Activity – Restate verbatim the span of lines below between the line with "-- ==== Sys2Proof/Machine/Sched.lean" and the line with "place in the", including those two lines, and only that span.

++++ Extracted information ++++

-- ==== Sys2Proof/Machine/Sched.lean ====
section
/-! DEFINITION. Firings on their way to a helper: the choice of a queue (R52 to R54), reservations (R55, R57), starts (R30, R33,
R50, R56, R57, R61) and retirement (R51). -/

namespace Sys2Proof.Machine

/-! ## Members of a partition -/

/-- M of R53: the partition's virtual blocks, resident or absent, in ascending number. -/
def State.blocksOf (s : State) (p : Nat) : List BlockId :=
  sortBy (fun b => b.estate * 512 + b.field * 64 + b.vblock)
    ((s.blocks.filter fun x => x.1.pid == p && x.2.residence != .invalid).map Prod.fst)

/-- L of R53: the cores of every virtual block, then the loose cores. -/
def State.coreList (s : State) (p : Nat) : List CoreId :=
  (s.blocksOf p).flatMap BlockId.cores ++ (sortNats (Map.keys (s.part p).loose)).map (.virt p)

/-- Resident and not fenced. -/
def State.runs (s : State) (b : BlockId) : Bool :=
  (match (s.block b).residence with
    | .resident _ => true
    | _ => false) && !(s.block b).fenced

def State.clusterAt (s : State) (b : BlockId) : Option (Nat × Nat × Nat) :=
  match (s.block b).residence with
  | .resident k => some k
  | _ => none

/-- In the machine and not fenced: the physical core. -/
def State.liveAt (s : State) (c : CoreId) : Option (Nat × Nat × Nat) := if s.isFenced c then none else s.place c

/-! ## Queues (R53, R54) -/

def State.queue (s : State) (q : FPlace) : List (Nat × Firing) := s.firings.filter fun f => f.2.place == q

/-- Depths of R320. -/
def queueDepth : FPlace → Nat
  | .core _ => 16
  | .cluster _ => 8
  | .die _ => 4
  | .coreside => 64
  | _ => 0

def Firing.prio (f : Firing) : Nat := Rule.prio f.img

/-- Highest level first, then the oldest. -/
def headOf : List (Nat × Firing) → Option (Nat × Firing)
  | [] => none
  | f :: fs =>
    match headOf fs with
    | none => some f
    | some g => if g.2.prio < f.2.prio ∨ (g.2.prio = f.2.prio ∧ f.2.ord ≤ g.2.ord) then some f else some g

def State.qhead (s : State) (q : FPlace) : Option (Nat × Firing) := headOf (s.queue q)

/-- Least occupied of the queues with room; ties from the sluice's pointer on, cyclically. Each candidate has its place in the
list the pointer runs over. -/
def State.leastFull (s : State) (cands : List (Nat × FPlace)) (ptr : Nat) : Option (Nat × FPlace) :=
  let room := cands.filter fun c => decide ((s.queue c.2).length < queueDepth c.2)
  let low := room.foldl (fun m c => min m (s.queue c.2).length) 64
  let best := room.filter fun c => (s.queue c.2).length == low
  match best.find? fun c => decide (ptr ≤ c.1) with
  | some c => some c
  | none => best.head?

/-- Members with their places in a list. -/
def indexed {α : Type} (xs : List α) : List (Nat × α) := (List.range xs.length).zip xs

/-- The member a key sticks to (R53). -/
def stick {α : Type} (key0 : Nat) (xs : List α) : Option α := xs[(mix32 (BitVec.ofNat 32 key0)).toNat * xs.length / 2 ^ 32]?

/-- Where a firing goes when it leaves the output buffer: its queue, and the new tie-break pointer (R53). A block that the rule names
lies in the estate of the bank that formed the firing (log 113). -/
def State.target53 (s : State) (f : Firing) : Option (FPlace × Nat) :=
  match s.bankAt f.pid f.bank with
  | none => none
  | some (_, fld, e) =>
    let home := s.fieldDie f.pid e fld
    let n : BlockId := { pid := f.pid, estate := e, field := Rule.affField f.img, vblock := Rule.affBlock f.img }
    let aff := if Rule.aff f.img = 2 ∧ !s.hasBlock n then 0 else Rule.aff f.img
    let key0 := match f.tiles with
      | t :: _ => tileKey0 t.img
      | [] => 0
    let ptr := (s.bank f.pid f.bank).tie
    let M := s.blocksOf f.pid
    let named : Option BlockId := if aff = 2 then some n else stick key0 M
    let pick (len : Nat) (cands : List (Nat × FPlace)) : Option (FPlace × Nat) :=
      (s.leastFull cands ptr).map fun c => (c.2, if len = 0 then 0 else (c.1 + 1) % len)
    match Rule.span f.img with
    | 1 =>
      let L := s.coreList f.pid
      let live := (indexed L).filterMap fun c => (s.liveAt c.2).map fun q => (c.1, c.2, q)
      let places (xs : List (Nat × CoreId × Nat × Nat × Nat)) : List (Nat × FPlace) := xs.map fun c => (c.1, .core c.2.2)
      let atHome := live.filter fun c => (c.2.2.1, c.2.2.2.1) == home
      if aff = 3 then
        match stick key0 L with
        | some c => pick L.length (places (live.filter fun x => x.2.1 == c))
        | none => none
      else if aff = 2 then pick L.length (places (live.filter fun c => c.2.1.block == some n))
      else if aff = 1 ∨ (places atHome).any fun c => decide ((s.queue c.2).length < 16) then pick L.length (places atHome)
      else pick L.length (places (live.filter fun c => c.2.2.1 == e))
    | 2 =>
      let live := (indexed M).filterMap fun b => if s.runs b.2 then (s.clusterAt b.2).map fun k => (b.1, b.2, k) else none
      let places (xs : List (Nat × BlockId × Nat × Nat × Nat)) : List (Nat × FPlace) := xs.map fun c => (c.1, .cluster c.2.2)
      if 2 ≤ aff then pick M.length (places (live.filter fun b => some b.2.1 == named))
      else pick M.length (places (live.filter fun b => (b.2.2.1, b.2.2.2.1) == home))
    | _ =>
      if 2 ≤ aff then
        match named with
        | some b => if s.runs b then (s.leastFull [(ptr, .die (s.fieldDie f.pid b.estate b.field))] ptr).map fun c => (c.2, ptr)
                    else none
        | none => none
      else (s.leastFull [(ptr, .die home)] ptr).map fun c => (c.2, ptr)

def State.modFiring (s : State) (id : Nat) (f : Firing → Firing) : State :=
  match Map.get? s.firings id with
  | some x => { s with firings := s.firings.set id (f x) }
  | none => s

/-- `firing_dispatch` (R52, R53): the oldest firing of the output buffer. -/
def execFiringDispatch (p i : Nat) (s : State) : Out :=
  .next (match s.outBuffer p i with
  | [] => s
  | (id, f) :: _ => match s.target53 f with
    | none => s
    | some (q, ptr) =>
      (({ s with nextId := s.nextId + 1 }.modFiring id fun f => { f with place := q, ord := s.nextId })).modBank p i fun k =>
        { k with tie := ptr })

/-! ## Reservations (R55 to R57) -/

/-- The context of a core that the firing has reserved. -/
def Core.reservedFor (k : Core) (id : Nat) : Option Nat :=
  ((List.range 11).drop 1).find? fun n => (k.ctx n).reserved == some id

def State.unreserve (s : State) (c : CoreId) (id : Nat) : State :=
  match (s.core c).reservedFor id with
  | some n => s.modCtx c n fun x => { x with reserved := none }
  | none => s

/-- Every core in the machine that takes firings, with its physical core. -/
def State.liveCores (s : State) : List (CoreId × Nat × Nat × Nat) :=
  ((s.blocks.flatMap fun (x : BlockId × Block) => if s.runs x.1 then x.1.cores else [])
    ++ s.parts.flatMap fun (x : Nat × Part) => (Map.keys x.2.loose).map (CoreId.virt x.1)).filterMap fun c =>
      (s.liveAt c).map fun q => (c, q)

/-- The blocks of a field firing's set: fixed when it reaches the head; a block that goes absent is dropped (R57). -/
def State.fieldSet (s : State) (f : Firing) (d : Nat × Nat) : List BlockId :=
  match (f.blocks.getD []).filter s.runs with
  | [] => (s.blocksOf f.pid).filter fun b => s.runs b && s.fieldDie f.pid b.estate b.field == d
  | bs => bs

++++
++++ Extracted information ++++

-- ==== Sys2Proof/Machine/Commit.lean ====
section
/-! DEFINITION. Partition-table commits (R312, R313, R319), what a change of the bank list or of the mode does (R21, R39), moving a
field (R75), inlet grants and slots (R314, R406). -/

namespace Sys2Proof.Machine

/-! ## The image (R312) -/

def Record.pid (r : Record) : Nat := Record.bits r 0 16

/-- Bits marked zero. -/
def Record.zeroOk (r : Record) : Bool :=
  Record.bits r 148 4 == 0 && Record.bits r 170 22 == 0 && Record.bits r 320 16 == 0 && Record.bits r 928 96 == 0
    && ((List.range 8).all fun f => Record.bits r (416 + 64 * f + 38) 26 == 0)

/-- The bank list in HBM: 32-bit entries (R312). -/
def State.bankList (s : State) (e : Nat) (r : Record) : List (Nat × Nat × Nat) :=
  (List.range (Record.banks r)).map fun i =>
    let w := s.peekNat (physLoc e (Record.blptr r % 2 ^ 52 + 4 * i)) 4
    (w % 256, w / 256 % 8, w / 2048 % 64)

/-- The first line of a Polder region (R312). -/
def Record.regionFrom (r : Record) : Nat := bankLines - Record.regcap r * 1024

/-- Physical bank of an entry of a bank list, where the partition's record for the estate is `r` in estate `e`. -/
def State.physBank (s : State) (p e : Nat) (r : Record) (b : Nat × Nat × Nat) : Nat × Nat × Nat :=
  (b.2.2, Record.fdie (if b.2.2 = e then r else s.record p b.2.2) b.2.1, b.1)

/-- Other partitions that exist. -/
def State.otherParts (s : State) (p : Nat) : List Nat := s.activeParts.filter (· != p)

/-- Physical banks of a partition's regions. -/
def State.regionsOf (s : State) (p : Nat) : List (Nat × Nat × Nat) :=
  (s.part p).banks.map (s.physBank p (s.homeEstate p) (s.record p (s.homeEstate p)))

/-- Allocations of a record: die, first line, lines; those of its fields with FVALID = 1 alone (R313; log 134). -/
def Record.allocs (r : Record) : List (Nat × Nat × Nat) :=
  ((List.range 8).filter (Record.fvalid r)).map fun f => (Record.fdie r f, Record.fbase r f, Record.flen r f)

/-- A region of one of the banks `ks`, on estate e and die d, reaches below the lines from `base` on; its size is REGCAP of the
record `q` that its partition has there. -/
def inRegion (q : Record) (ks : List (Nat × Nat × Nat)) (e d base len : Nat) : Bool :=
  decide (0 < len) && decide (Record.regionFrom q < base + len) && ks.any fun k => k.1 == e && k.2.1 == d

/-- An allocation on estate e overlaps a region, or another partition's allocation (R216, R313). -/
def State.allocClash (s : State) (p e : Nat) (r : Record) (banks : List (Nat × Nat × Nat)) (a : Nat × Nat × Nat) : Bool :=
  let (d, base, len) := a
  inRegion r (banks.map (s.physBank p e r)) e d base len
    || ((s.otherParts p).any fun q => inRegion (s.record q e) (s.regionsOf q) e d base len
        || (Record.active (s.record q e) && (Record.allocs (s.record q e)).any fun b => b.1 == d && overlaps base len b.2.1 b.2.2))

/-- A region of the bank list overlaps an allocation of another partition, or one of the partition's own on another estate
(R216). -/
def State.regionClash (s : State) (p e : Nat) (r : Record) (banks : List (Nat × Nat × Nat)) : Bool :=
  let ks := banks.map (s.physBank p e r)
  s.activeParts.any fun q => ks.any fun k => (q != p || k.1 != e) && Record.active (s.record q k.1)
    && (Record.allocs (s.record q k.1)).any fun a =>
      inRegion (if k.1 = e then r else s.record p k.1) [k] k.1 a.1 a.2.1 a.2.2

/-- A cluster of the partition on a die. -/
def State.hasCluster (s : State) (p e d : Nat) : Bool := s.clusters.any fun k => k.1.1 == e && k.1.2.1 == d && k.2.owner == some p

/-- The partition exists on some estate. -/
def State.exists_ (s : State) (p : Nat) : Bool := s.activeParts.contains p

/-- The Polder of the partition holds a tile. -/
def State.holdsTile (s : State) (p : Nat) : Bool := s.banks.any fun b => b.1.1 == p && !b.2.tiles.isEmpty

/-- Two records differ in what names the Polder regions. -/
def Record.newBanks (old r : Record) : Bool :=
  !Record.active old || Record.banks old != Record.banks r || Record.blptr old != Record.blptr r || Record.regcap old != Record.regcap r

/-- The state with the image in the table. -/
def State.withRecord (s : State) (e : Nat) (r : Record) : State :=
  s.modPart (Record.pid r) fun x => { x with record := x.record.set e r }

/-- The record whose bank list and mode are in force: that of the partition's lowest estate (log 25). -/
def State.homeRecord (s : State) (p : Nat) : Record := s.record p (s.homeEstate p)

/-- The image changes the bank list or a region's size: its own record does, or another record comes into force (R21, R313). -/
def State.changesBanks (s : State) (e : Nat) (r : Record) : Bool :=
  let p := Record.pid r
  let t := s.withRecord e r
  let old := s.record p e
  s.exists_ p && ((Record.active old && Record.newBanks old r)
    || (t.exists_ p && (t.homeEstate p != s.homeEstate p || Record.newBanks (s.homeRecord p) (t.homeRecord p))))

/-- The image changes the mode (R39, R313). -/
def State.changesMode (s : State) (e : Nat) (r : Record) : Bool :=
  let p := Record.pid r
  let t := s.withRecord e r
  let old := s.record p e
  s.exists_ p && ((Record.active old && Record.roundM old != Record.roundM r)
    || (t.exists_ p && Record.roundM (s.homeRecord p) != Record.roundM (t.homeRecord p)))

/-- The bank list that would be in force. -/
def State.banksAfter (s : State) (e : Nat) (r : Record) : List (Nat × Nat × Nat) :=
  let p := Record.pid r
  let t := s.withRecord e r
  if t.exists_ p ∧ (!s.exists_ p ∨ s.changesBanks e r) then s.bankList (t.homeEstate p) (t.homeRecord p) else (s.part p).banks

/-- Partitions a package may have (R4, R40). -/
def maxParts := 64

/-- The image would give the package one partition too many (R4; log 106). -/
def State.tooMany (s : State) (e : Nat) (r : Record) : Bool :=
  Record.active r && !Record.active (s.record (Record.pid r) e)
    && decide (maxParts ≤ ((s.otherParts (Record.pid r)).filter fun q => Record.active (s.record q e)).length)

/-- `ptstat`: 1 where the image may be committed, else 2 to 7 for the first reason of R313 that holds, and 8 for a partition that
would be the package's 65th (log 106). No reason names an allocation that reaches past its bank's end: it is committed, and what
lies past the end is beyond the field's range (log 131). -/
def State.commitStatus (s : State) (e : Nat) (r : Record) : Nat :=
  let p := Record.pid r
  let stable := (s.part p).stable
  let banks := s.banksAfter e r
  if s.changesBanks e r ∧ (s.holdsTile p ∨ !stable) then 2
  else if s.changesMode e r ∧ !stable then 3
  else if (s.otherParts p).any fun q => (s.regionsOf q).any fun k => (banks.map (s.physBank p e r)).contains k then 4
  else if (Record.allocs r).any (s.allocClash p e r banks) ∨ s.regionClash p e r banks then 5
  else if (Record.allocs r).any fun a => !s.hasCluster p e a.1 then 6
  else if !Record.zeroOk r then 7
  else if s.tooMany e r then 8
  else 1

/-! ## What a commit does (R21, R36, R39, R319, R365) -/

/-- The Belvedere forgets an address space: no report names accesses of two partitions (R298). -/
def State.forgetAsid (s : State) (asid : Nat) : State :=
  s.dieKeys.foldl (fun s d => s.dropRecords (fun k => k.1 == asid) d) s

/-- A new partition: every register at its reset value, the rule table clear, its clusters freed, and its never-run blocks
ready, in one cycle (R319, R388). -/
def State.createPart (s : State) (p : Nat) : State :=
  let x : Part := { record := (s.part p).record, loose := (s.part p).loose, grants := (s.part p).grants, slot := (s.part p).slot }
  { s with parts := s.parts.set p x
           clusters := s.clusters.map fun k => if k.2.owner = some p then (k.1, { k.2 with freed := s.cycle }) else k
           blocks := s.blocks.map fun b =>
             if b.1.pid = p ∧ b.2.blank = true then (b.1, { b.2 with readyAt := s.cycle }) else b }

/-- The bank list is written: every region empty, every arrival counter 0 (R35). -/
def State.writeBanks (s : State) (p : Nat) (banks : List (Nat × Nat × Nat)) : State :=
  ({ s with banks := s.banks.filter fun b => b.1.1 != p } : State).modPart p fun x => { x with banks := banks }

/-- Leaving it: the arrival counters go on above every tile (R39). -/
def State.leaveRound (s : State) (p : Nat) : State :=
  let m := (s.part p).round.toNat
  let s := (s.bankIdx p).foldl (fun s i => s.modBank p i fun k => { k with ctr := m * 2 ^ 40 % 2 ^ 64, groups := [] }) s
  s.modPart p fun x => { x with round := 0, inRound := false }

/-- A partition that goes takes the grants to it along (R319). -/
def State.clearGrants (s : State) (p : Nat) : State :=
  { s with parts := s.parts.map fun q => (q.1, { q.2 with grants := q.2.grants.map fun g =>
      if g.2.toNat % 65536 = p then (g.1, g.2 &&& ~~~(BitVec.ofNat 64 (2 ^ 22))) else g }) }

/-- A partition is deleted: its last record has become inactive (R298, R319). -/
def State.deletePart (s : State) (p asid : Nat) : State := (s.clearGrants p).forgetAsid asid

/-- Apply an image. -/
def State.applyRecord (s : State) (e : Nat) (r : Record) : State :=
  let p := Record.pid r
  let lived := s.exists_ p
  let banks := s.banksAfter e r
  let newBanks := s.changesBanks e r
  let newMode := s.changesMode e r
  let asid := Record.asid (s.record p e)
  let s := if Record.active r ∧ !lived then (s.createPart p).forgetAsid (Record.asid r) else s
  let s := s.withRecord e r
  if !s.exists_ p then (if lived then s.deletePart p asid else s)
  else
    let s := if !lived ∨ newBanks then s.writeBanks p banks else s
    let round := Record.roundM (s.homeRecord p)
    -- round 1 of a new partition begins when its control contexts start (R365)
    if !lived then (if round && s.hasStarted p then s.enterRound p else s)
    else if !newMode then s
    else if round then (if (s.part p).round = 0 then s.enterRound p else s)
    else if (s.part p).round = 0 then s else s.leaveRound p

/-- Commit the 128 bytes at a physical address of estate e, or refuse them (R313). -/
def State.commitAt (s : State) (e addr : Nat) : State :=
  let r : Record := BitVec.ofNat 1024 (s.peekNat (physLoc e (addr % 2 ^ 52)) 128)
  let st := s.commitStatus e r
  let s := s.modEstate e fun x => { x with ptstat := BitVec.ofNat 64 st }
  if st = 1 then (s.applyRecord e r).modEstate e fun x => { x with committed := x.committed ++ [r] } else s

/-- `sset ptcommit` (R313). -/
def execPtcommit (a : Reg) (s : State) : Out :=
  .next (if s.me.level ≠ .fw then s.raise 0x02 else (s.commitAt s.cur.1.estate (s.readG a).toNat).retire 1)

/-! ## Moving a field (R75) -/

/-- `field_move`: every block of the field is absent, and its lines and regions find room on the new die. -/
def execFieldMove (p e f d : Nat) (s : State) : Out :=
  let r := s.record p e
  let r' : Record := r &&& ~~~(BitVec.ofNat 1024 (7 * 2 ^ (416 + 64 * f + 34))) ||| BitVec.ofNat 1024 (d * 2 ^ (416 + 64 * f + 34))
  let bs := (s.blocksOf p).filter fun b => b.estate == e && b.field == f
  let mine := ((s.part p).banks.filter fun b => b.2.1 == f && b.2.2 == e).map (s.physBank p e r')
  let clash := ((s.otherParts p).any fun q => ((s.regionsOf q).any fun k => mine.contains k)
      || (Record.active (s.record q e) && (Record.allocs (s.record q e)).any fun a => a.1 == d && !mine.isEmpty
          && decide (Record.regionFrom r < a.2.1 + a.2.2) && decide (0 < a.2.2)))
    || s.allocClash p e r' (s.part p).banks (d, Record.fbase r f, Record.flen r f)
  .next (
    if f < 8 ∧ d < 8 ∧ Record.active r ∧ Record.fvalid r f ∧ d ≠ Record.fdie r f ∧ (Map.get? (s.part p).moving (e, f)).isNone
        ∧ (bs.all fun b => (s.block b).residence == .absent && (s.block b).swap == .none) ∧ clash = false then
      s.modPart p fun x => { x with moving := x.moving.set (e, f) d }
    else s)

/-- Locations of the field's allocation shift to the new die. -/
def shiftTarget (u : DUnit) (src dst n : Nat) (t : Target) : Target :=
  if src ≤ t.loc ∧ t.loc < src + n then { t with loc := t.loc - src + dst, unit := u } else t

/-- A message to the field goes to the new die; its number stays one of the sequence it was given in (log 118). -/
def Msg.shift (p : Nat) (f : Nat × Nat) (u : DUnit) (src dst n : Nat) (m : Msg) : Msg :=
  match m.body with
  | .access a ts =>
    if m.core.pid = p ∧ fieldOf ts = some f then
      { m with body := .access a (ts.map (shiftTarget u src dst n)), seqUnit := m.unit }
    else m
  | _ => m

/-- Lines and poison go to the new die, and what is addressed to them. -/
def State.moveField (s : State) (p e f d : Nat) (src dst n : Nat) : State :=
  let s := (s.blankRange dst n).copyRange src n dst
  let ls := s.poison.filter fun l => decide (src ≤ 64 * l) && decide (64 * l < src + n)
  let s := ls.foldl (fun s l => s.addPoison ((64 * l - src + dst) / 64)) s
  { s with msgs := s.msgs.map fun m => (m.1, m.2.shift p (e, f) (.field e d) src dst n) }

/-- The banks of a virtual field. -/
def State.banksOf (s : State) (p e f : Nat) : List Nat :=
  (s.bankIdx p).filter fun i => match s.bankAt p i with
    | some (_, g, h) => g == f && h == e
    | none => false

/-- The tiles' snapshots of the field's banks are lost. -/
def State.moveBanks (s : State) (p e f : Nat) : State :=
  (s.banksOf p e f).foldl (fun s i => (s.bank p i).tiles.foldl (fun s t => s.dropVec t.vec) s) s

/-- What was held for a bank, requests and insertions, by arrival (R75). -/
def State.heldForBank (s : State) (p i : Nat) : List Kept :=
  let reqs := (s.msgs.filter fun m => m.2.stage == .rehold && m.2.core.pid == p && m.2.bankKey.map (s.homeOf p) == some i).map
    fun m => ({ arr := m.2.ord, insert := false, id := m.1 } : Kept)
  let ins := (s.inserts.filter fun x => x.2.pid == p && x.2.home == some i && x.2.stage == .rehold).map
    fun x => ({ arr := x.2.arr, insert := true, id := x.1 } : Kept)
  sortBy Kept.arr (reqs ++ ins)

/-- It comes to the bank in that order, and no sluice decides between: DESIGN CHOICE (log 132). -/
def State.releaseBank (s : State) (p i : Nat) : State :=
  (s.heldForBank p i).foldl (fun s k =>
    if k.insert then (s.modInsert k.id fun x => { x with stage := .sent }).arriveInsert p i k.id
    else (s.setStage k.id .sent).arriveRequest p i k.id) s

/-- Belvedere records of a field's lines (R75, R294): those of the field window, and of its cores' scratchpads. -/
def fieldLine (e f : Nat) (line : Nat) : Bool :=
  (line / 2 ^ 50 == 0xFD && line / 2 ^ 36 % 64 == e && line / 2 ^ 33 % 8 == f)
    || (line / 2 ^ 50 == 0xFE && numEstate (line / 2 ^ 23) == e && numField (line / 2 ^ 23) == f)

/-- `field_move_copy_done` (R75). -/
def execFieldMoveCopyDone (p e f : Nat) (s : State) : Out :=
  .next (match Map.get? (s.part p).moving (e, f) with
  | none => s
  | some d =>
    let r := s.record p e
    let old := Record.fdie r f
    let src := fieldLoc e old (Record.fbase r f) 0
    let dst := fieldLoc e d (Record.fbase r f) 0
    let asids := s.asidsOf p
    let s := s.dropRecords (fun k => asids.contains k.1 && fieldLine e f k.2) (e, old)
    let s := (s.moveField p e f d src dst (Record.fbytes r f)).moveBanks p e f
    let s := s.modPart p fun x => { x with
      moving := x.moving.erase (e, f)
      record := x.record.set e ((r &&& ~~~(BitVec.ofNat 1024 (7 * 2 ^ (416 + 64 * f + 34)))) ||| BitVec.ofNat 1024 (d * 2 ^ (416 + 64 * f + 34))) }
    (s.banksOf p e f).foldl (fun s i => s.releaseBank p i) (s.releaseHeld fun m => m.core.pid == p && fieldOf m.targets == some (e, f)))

++++

The answer –
-- ==== Sys2Proof/Machine/Sched.lean ====
section
/-! DEFINITION. Firings on their way to a helper: the choice of a queue (R52 to R54), reservations (R55, R57), starts (R30, R33,
R50, R56, R57, R61) and retirement (R51). -/

namespace Sys2Proof.Machine

/-! ## Members of a partition -/

/-- M of R53: the partition's virtual blocks, resident or absent, in ascending number. -/
def State.blocksOf (s : State) (p : Nat) : List BlockId :=
  sortBy (fun b => b.estate * 512 + b.field * 64 + b.vblock)
    ((s.blocks.filter fun x => x.1.pid == p && x.2.residence != .invalid).map Prod.fst)

/-- L of R53: the cores of every virtual block, then the loose cores. -/
def State.coreList (s : State) (p : Nat) : List CoreId :=
  (s.blocksOf p).flatMap BlockId.cores ++ (sortNats (Map.keys (s.part p).loose)).map (.virt p)

/-- Resident and not fenced. -/
def State.runs (s : State) (b : BlockId) : Bool :=
  (match (s.block b).residence with
    | .resident _ => true
    | _ => false) && !(s.block b).fenced

def State.clusterAt (s : State) (b : BlockId) : Option (Nat × Nat × Nat) :=
  match (s.block b).residence with
  | .resident k => some k
  | _ => none

/-- In the machine and not fenced: the physical core. -/
def State.liveAt (s : State) (c : CoreId) : Option (Nat × Nat × Nat) := if s.isFenced c then none else s.place c

/-! ## Queues (R53, R54) -/

def State.queue (s : State) (q : FPlace) : List (Nat × Firing) := s.firings.filter fun f => f.2.place == q

/-- Depths of R320. -/
def queueDepth : FPlace → Nat
  | .core _ => 16
  | .cluster _ => 8
  | .die _ => 4
  | .coreside => 64
  | _ => 0

def Firing.prio (f : Firing) : Nat := Rule.prio f.img

/-- Highest level first, then the oldest. -/
def headOf : List (Nat × Firing) → Option (Nat × Firing)
  | [] => none
  | f :: fs =>
    match headOf fs with
    | none => some f
    | some g => if g.2.prio < f.2.prio ∨ (g.2.prio = f.2.prio ∧ f.2.ord ≤ g.2.ord) then some f else some g

def State.qhead (s : State) (q : FPlace) : Option (Nat × Firing) := headOf (s.queue q)

/-- Least occupied of the queues with room; ties from the sluice's pointer on, cyclically. Each candidate has its place in the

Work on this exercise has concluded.